-- ==== Sys2Proof/Laws/FramePower.lean ====
section
/-! SUPPORT. What the functions of Machine/Power.lean leave unchanged (see Laws/Frame.lean). -/

set_option Elab.async false -- many small kernel checks: one thread does them
set_option linter.unusedSimpArgs false
set_option simprocs false -- no numeral of a goal is evaluated in these proofs

namespace Sys2Proof.Machine

theorem setPwr_same {ps : List Part} {s0 : State} {s : State} {p : Pwr}
    (hW : Within [.pwr] ps) (hK : SameBut ps s0 s) :
    SameBut ps s0 (setPwr s p) := by
  unfold setPwr
  repeat' (first | with_reducible assumption | simp only [same_mk_pwr hW])

theorem oppStart_same {ps : List Part} {s0 : State} {s : State}
    (hW : Within [.pwr] ps) (hK : SameBut ps s0 s) :
    SameBut ps s0 (oppStart s) := by
  unfold oppStart
  repeat' (first | with_reducible assumption | with_reducible apply setPwr_same hW | extract_lets | split)

theorem execOppDone_same {ps : List Part} {s0 : State} {s : State}
    (hW : Within [.csr, .evt, .pwr] ps) (hK : SameBut ps s0 s) :
    OutSame ps s0 (execOppDone s) := by
  have w1 : Within [.csr, .evt] ps := Within.trans (by decide +kernel) hW
  have w2 : Within [.pwr] ps := Within.trans (by decide +kernel) hW
  unfold execOppDone
  repeat' (first | with_reducible assumption | with_reducible apply raise_same w1
                  | with_reducible apply setPwr_same w2 | with_reducible apply outSame_next | extract_lets | split)

theorem execPowerSample_same {ps : List Part} {s0 : State} {fast : Nat} {slow : Nat} {energy : Nat} {s : State}
    (hW : Within [.csr, .pwr, .fast] ps) (hK : SameBut ps s0 s) :
    OutSame ps s0 (execPowerSample fast slow energy s) := by
  have w1 : Within [.csr] ps := Within.trans (by decide +kernel) hW
  have w2 : Within [.pwr] ps := Within.trans (by decide +kernel) hW
  unfold execPowerSample
  repeat' (first | with_reducible assumption | with_reducible apply bumpStat_same w1
                  | with_reducible apply setPwr_same w2 | with_reducible apply outSame_next | extract_lets | split)

theorem execCapAdjust_same {ps : List Part} {s0 : State} {s : State}
    (hW : Within [.csr, .evt, .pwr] ps) (hK : SameBut ps s0 s) :
    OutSame ps s0 (execCapAdjust s) := by
  have w1 : Within [.csr, .evt] ps := Within.trans (by decide +kernel) hW
  have w2 : Within [.pwr] ps := Within.trans (by decide +kernel) hW
  unfold execCapAdjust
  repeat' (first | with_reducible assumption | with_reducible apply raise_same w1
                  | with_reducible apply setPwr_same w2 | with_reducible apply oppStart_same w2
                  | with_reducible apply outSame_next | extract_lets | split)

theorem releaseQuads_same {ps : List Part} {s0 : State} {s : State}
    (hW : Within [.pwr] ps) (hK : SameBut ps s0 s) :
    SameBut ps s0 (releaseQuads s) := by
  unfold releaseQuads
  repeat' (first | with_reducible assumption | with_reducible apply setPwr_same hW | extract_lets | split)

theorem execThermalSample_same {ps : List Part} {s0 : State} {tj : Byte} {sensor : Fin 40} {s : State}
    (hW : Within [.csr, .evt, .pwr] ps) (hK : SameBut ps s0 s) :
    OutSame ps s0 (execThermalSample tj sensor s) := by
  have w1 : Within [.csr, .evt] ps := Within.trans (by decide +kernel) hW
  have w2 : Within [.pwr] ps := Within.trans (by decide +kernel) hW
  unfold execThermalSample
  repeat' (first | with_reducible assumption | with_reducible apply raise_same w1
                  | with_reducible apply bumpOcc_same w1 | with_reducible apply setPwr_same w2
                  | with_reducible apply releaseQuads_same w2 | with_reducible apply outSame_next | extract_lets
                  | split)

theorem execDomainAutoOff_same {ps : List Part} {s0 : State} {d : Fin 41} {s : State}
    (hW : Within [.csr, .pwr, .stks] ps) (hK : SameBut ps s0 s) :
    OutSame ps s0 (execDomainAutoOff d s) := by
  have w1 : Within [.csr, .stks] ps := Within.trans (by decide +kernel) hW
  have w2 : Within [.pwr] ps := Within.trans (by decide +kernel) hW
  unfold execDomainAutoOff
  repeat' (first | with_reducible assumption | with_reducible apply stkSelfRefresh_same w1
                  | with_reducible apply setPwr_same w2 | with_reducible apply outSame_next | extract_lets | split
                  | dsimp +zetaDelta only)

theorem startWake_same {ps : List Part} {s0 : State} {s : State}
    (hW : Within [.csr, .evt, .rst, .pwr] ps) (hK : SameBut ps s0 s) :
    SameBut ps s0 (startWake s) := by
  have w1 : Within [.csr, .evt] ps := Within.trans (by decide +kernel) hW
  have w2 : Within [.pwr] ps := Within.trans (by decide +kernel) hW
  have w3 : Within [.rst] ps := Within.trans (by decide +kernel) hW
  unfold startWake
  repeat' (first | with_reducible assumption | with_reducible apply bumpOcc_same w1
                  | with_reducible apply setPwr_same w2 | simp only [same_mk_rst w3] | split)

theorem wakeFire_same {ps : List Part} {s0 : State} {s : State} {c : Nat}
    (hW : Within [.csr, .evt, .rst, .pwr] ps) (hK : SameBut ps s0 s) :
    SameBut ps s0 (wakeFire s c) := by
  have w1 : Within [.csr] ps := Within.trans (by decide +kernel) hW
  have w2 : Within [.csr, .evt] ps := Within.trans (by decide +kernel) hW
  have w3 : Within [.pwr] ps := Within.trans (by decide +kernel) hW
  unfold wakeFire
  repeat' (first | with_reducible assumption | with_reducible apply wr_same w1 | with_reducible apply raise_same w2
                  | with_reducible apply setPwr_same w3 | with_reducible apply startWake_same hW | extract_lets
                  | split)

theorem execWakePinAccept_same {ps : List Part} {s0 : State} {high : Bool} {s : State}
    (hW : Within [.csr, .evt, .rst, .pwr] ps) (hK : SameBut ps s0 s) :
    OutSame ps s0 (execWakePinAccept high s) := by
  have w1 : Within [.pwr] ps := Within.trans (by decide +kernel) hW
  unfold execWakePinAccept
  repeat' (first | with_reducible assumption | with_reducible apply setPwr_same w1
                  | with_reducible apply wakeFire_same hW | with_reducible apply outSame_next | extract_lets | split)

theorem execSmbusAddressMatch_same {ps : List Part} {s0 : State} {addr : BitVec 7} {s : State}
    (hW : Within [.csr, .evt, .rst, .pwr] ps) (hK : SameBut ps s0 s) :
    OutSame ps s0 (execSmbusAddressMatch addr s) := by
  unfold execSmbusAddressMatch
  repeat' (first | with_reducible assumption | with_reducible apply wakeFire_same hW
                  | with_reducible apply outSame_next | split)

theorem execRalineActivity_same {ps : List Part} {s0 : State} {s : State}
    (hW : Within [.csr, .evt, .rst, .pwr] ps) (hK : SameBut ps s0 s) :
    OutSame ps s0 (execRalineActivity s) := by
  unfold execRalineActivity
  repeat' (first | with_reducible assumption | with_reducible apply wakeFire_same hW
                  | with_reducible apply outSame_next | split)

theorem execWatchWake_same {ps : List Part} {s0 : State} {source : Nat} {s : State}
    (hW : Within [.csr, .evt, .rst, .pwr] ps) (hK : SameBut ps s0 s) :
    OutSame ps s0 (execWatchWake source s) := by
  unfold execWatchWake
  repeat' (first | with_reducible assumption | with_reducible apply wakeFire_same hW
                  | with_reducible apply outSame_next | split)

theorem linksBack_same {ps : List Part} {s0 : State} {s : State}
    (hW : Within [.csr, .evt, .links, .fabc] ps) (hK : SameBut ps s0 s) :
    SameBut ps s0 (linksBack s) := by
  unfold linksBack
  repeat' (first | with_reducible assumption | with_reducible apply linkEnableEff_same hW
                  | (with_reducible apply same_foldl; (try intros)) | extract_lets | split)

theorem quadsBack_same {ps : List Part} {s0 : State} {s : State}
    (hW : Within [.pwr] ps) (hK : SameBut ps s0 s) :
    SameBut ps s0 (quadsBack s) := by
  unfold quadsBack
  repeat' (first | with_reducible assumption | with_reducible apply setPwr_same hW | extract_lets | split)

theorem wakeEnd_same {ps : List Part} {s0 : State} {s : State} {from_ : Nat}
    (hW : Within [.csr, .quiet, .evt, .pwr, .links, .fabc] ps) (hK : SameBut ps s0 s) :
    SameBut ps s0 (wakeEnd s from_) := by
  have w1 : Within [.csr, .evt] ps := Within.trans (by decide +kernel) hW
  have w2 : Within [.quiet] ps := Within.trans (by decide +kernel) hW
  have w3 : Within [.pwr] ps := Within.trans (by decide +kernel) hW
  have w4 : Within [.csr, .evt, .links, .fabc] ps := Within.trans (by decide +kernel) hW
  unfold wakeEnd
  repeat' (first | with_reducible assumption | with_reducible apply raise_same w1
                  | with_reducible apply trimQuiet_same w2 | with_reducible apply setPwr_same w3
                  | with_reducible apply linksBack_same w4 | with_reducible apply quadsBack_same w3 | extract_lets
                  | split)

theorem execWakeDone_same {ps : List Part} {s0 : State} {s : State}
    (hW : Within [.csr, .quiet, .evt, .pwr, .links, .fabc] ps) (hK : SameBut ps s0 s) :
    OutSame ps s0 (execWakeDone s) := by
  unfold execWakeDone
  repeat' (first | with_reducible assumption | with_reducible apply wakeEnd_same hW
                  | with_reducible apply outSame_next | split)

theorem execDomainWake_same {ps : List Part} {s0 : State} {d : Fin 41} {s : State}
    (hW : Within [.csr, .evt, .rst, .pwr] ps) (hK : SameBut ps s0 s) :
    OutSame ps s0 (execDomainWake d s) := by
  have w1 : Within [.csr, .evt] ps := Within.trans (by decide +kernel) hW
  have w2 : Within [.pwr] ps := Within.trans (by decide +kernel) hW
  unfold execDomainWake
  repeat' (first | with_reducible assumption | with_reducible apply bumpOcc_same w1
                  | with_reducible apply setPwr_same w2 | with_reducible apply wakeFire_same hW
                  | with_reducible apply outSame_next | extract_lets | split)
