-- ==== Sys2Proof/Laws/FramePlate.lean ====
section
/-! SUPPORT. What the functions of Machine/Plate.lean leave unchanged (see Laws/Frame.lean). -/

set_option Elab.async false -- many small kernel checks: one thread does them
set_option linter.unusedSimpArgs false
set_option simprocs false -- no numeral of a goal is evaluated in these proofs

namespace Sys2Proof.Machine

theorem quiesceReqEff_same {ps : List Part} {s0 : State} {s : State} {v : Nat}
    (hW : Within [.csr, .quiet] ps) (hK : SameBut ps s0 s) :
    SameBut ps s0 (quiesceReqEff s v) := by
  have w1 : Within [.csr] ps := Within.trans (by decide +kernel) hW
  have w2 : Within [.quiet] ps := Within.trans (by decide +kernel) hW
  unfold quiesceReqEff
  repeat' (first | with_reducible assumption | with_reducible apply wr_same w1
                  | with_reducible apply trimQuiet_same w2)

theorem execBlockQuiesced_same {ps : List Part} {s0 : State} {b : Fin 45} {s : State}
    (hW : Within [.quiet] ps) (hK : SameBut ps s0 s) :
    OutSame ps s0 (execBlockQuiesced b s) := by
  unfold execBlockQuiesced
  repeat' (first | with_reducible assumption | with_reducible apply outSame_next | simp only [same_mk_quiet hW]
                  | split)

theorem execQuiesceTimeout_same {ps : List Part} {s0 : State} {s : State}
    (hW : Within [.csr, .evt] ps) (hK : SameBut ps s0 s) :
    OutSame ps s0 (execQuiesceTimeout s) := by
  have w1 : Within [.csr] ps := Within.trans (by decide +kernel) hW
  unfold execQuiesceTimeout
  repeat' (first | with_reducible assumption | with_reducible apply setFlag_same w1
                  | with_reducible apply raise_same hW | with_reducible apply outSame_next | extract_lets | split)

theorem commitGoEff_same {ps : List Part} {s0 : State} {s : State} {ini : Initiator}
    (hW : Within [.csr, .evt, .commit_] ps) (hK : SameBut ps s0 s) :
    SameBut ps s0 (commitGoEff s ini) := by
  have w1 : Within [.csr] ps := Within.trans (by decide +kernel) hW
  have w2 : Within [.csr, .evt] ps := Within.trans (by decide +kernel) hW
  have w3 : Within [.commit_] ps := Within.trans (by decide +kernel) hW
  unfold commitGoEff
  repeat' (first | with_reducible assumption | with_reducible apply wr_same w1
                  | with_reducible apply setFlag_same w1 | with_reducible apply raise_same w2
                  | with_reducible apply violation_same w2 | simp only [same_mk_commit w3] | split)

theorem commitReg_same {ps : List Part} {s0 : State} {mask : Nat} {s : State} {a : Nat}
    (hW : Within [.csr] ps) (hK : SameBut ps s0 s) :
    SameBut ps s0 (commitReg mask s a) := by
  unfold commitReg
  repeat' (first | with_reducible assumption | with_reducible apply wr_same hW | extract_lets | split)

theorem commitUnits_same {ps : List Part} {s0 : State} {mask : Nat} {was : State} {s : State}
    (hW : Within [.freeCtr, .csr, .evt, .pwr, .answers, .stks, .fast, .fastMark, .deepMark, .pages, .pageCache, .frameMap, .blocks, .slots, .migq, .stalled, .stallFail, .plcCh, .plans, .plcFits, .links, .fabc, .hlk] ps) (hK : SameBut ps s0 was) (hK1 : SameBut ps s0 s) :
    SameBut ps s0 (commitUnits mask was s) := by
  have w1 : Within [.csr, .evt, .links, .fabc] ps := Within.trans (by decide +kernel) hW
  have w2 : Within [.freeCtr, .csr, .evt, .answers, .stks, .fast, .fastMark, .deepMark, .pages, .pageCache, .frameMap, .blocks, .slots, .migq, .stalled, .stallFail, .plcCh, .plans, .links, .hlk] ps := Within.trans (by decide +kernel) hW
  have w3 : Within [.pwr] ps := Within.trans (by decide +kernel) hW
  have w4 : Within [.plcFits] ps := Within.trans (by decide +kernel) hW
  unfold commitUnits
  repeat' (first | with_reducible assumption | with_reducible apply portCommit_same w1
                  | with_reducible apply bpCommit_same w2 | with_reducible apply oppStart_same w3
                  | simp only [same_mk_plcFits w4] | (with_reducible apply same_foldl; (try intros)) | extract_lets
                  | split)

theorem commitDo_same {ps : List Part} {s0 : State} {s : State} {mask : Nat}
    (hW : Within [.freeCtr, .csr, .quiet, .evt, .pwr, .answers, .stks, .fast, .fastMark, .deepMark, .pages, .pageCache, .frameMap, .blocks, .slots, .migq, .stalled, .stallFail, .plcCh, .plans, .plcFits, .links, .fabc, .hlk, .commit_] ps) (hK : SameBut ps s0 s) :
    SameBut ps s0 (commitDo s mask) := by
  have w1 : Within [.csr] ps := Within.trans (by decide +kernel) hW
  have w2 : Within [.quiet] ps := Within.trans (by decide +kernel) hW
  have w3 : Within [.freeCtr, .csr, .evt, .pwr, .answers, .stks, .fast, .fastMark, .deepMark, .pages, .pageCache, .frameMap, .blocks, .slots, .migq, .stalled, .stallFail, .plcCh, .plans, .plcFits, .links, .fabc, .hlk] ps := Within.trans (by decide +kernel) hW
  have w4 : Within [.commit_] ps := Within.trans (by decide +kernel) hW
  unfold commitDo
  repeat' (first | with_reducible assumption | with_reducible apply wr_same w1
                  | with_reducible apply setFlag_same w1 | with_reducible apply trimQuiet_same w2
                  | with_reducible apply commitReg_same w1 | with_reducible apply commitUnits_same w3
                  | simp only [same_mk_commit w4] | (with_reducible apply same_foldl; (try intros)))

theorem publishEff_same {ps : List Part} {s0 : State} {s : State}
    (hW : Within [.csr, .evt] ps) (hK : SameBut ps s0 s) :
    SameBut ps s0 (publishEff s) := by
  have w1 : Within [.csr] ps := Within.trans (by decide +kernel) hW
  unfold publishEff
  repeat' (first | with_reducible assumption | with_reducible apply setFlag_same w1
                  | with_reducible apply raise_same hW)

theorem plateClearEff_same {ps : List Part} {s0 : State} {s : State} {ini : Initiator}
    (hW : Within [.csr, .evt] ps) (hK : SameBut ps s0 s) :
    SameBut ps s0 (plateClearEff s ini) := by
  have w1 : Within [.csr] ps := Within.trans (by decide +kernel) hW
  unfold plateClearEff
  repeat' (first | with_reducible assumption | with_reducible apply setFlag_same w1
                  | with_reducible apply violation_same hW | split)

theorem plateAckEff_same {ps : List Part} {s0 : State} {s : State} {ini : Initiator} {v : Nat}
    (hW : Within [.csr, .evt] ps) (hK : SameBut ps s0 s) :
    SameBut ps s0 (plateAckEff s ini v) := by
  have w1 : Within [.csr] ps := Within.trans (by decide +kernel) hW
  unfold plateAckEff
  repeat' (first | with_reducible assumption | with_reducible apply setFlag_same w1
                  | with_reducible apply raise_same hW | with_reducible apply violation_same hW | split)

theorem clearPage_same {ps : List Part} {s0 : State} {s : State} {p : Nat}
    (hW : Within [.freeCtr, .csr, .evt, .answers, .stks, .fast, .fastMark, .deepMark, .pages, .pageCache, .frameMap, .blocks, .slots, .migq, .stalled, .stallFail, .plcCh, .plans] ps) (hK : SameBut ps s0 s) :
    SameBut ps s0 (clearPage s p).1 := by
  unfold clearPage
  repeat' (first | with_reducible assumption | with_reducible apply ltaWrite_same hW)

theorem clearPages_same {ps : List Part} {s0 : State} {e0 : List Nat} {e1 : State} {e2 : List Nat}
    (hW : Within [.freeCtr, .csr, .evt, .answers, .stks, .fast, .fastMark, .deepMark, .pages, .pageCache, .frameMap, .blocks, .slots, .migq, .stalled, .stallFail, .plcCh, .plans] ps) (hK : SameBut ps s0 e1) :
    SameBut ps s0 (clearPages e0 e1 e2).1 := by
  revert hK
  fun_induction clearPages e0 e1 e2 <;> intro hK
  all_goals (repeat' (first | with_reducible assumption | with_reducible apply clearPage_same hW
                             | with_reducible refine same_fst (by assumption) ?_))
  all_goals (try (apply_assumption; repeat' (first | with_reducible assumption | with_reducible apply clearPage_same hW
                                                     | with_reducible refine same_fst (by assumption) ?_)))

theorem execPlateClearDone_same {ps : List Part} {s0 : State} {s : State}
    (hW : Within [.freeCtr, .csr, .evt, .answers, .stks, .fast, .fastMark, .deepMark, .pages, .pageCache, .frameMap, .blocks, .slots, .migq, .stalled, .stallFail, .plcCh, .plans] ps) (hK : SameBut ps s0 s) :
    OutSame ps s0 (execPlateClearDone s) := by
  have w1 : Within [.csr] ps := Within.trans (by decide +kernel) hW
  have w2 : Within [.csr, .evt] ps := Within.trans (by decide +kernel) hW
  unfold execPlateClearDone
  repeat' (first | with_reducible assumption | with_reducible apply setFld_same w1
                  | with_reducible apply setFlag_same w1 | with_reducible apply raise_same w2
                  | with_reducible apply clearPages_same hW | with_reducible apply outSame_next
                  | with_reducible refine same_fst (by assumption) ?_ | split)

end Sys2Proof.Machine
end

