theorem execPlatePublish_same {ps : List Part} {s0 : State} {i : Initiator} {s : State}
    (hW : Within [.freeCtr, .stamp, .csr, .shadow, .heldLow, .latchHigh, .quiet, .heldWrites, .evt, .rst, .pwr, .cores, .coreHeld, .triggers, .ephResults, .answers, .stks, .fast, .deep, .fastMark, .deepMark, .pages, .pageCache, .holders, .frameMap, .blocks, .frameCur, .blockCur, .slots, .migq, .sweep, .stalled, .stallFail, .plcCh, .plans, .plcFits, .plcRestoring, .nbus, .rowsInFlight, .rowAnswers, .dcache, .outbox, .rlys, .med, .links, .fabc, .hlk, .harts, .boot, .commit_] ps) (hK : SameBut ps s0 s) :
    OutSame ps s0 (execPlatePublish i s) := by
  unfold execPlatePublish
  repeat' (first | with_reducible assumption | with_reducible apply write32_same hW)

theorem execPlateClear_same {ps : List Part} {s0 : State} {i : Initiator} {s : State}
    (hW : Within [.freeCtr, .stamp, .csr, .shadow, .heldLow, .latchHigh, .quiet, .heldWrites, .evt, .rst, .pwr, .cores, .coreHeld, .triggers, .ephResults, .answers, .stks, .fast, .deep, .fastMark, .deepMark, .pages, .pageCache, .holders, .frameMap, .blocks, .frameCur, .blockCur, .slots, .migq, .sweep, .stalled, .stallFail, .plcCh, .plans, .plcFits, .plcRestoring, .nbus, .rowsInFlight, .rowAnswers, .dcache, .outbox, .rlys, .med, .links, .fabc, .hlk, .harts, .boot, .commit_] ps) (hK : SameBut ps s0 s) :
    OutSame ps s0 (execPlateClear i s) := by
  unfold execPlateClear
  repeat' (first | with_reducible assumption | with_reducible apply write32_same hW)

theorem execPlateAck_same {ps : List Part} {s0 : State} {i : Initiator} {seq : W32} {s : State}
    (hW : Within [.freeCtr, .stamp, .csr, .shadow, .heldLow, .latchHigh, .quiet, .heldWrites, .evt, .rst, .pwr, .cores, .coreHeld, .triggers, .ephResults, .answers, .stks, .fast, .deep, .fastMark, .deepMark, .pages, .pageCache, .holders, .frameMap, .blocks, .frameCur, .blockCur, .slots, .migq, .sweep, .stalled, .stallFail, .plcCh, .plans, .plcFits, .plcRestoring, .nbus, .rowsInFlight, .rowAnswers, .dcache, .outbox, .rlys, .med, .links, .fabc, .hlk, .harts, .boot, .commit_] ps) (hK : SameBut ps s0 s) :
    OutSame ps s0 (execPlateAck i seq s) := by
  unfold execPlateAck
  repeat' (first | with_reducible assumption | with_reducible apply write32_same hW)

end Sys2Proof.Machine
end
◆ ◆ ◆ ◆
*Work order:*
Above are the records. Print exactly, and only, the lines from the line with "simp only [same_mk_plcFits" to the line with "SameBut ps s0 (commitDo s mask) := by", both inclusive.

*The completed task:*
                  | simp only [same_mk_plcFits w4] | (with_reducible apply same_foldl; (try intros)) | extract_lets
                  | split)

theorem commitDo_same {ps : List Part} {s0 : State} {s : State} {mask : Nat}
    (hW : Within [.freeCtr, .csr, .quiet, .evt, .pwr, .answers, .stks, .fast, .fastMark, .deepMark, .pages, .pageCache, .frameMap, .blocks, .slots, .migq, .stalled, .stallFail, .plcCh, .plans, .plcFits, .links, .fabc, .hlk, .commit_] ps) (hK : SameBut ps s0 s) :
    SameBut ps s0 (commitDo s mask) := by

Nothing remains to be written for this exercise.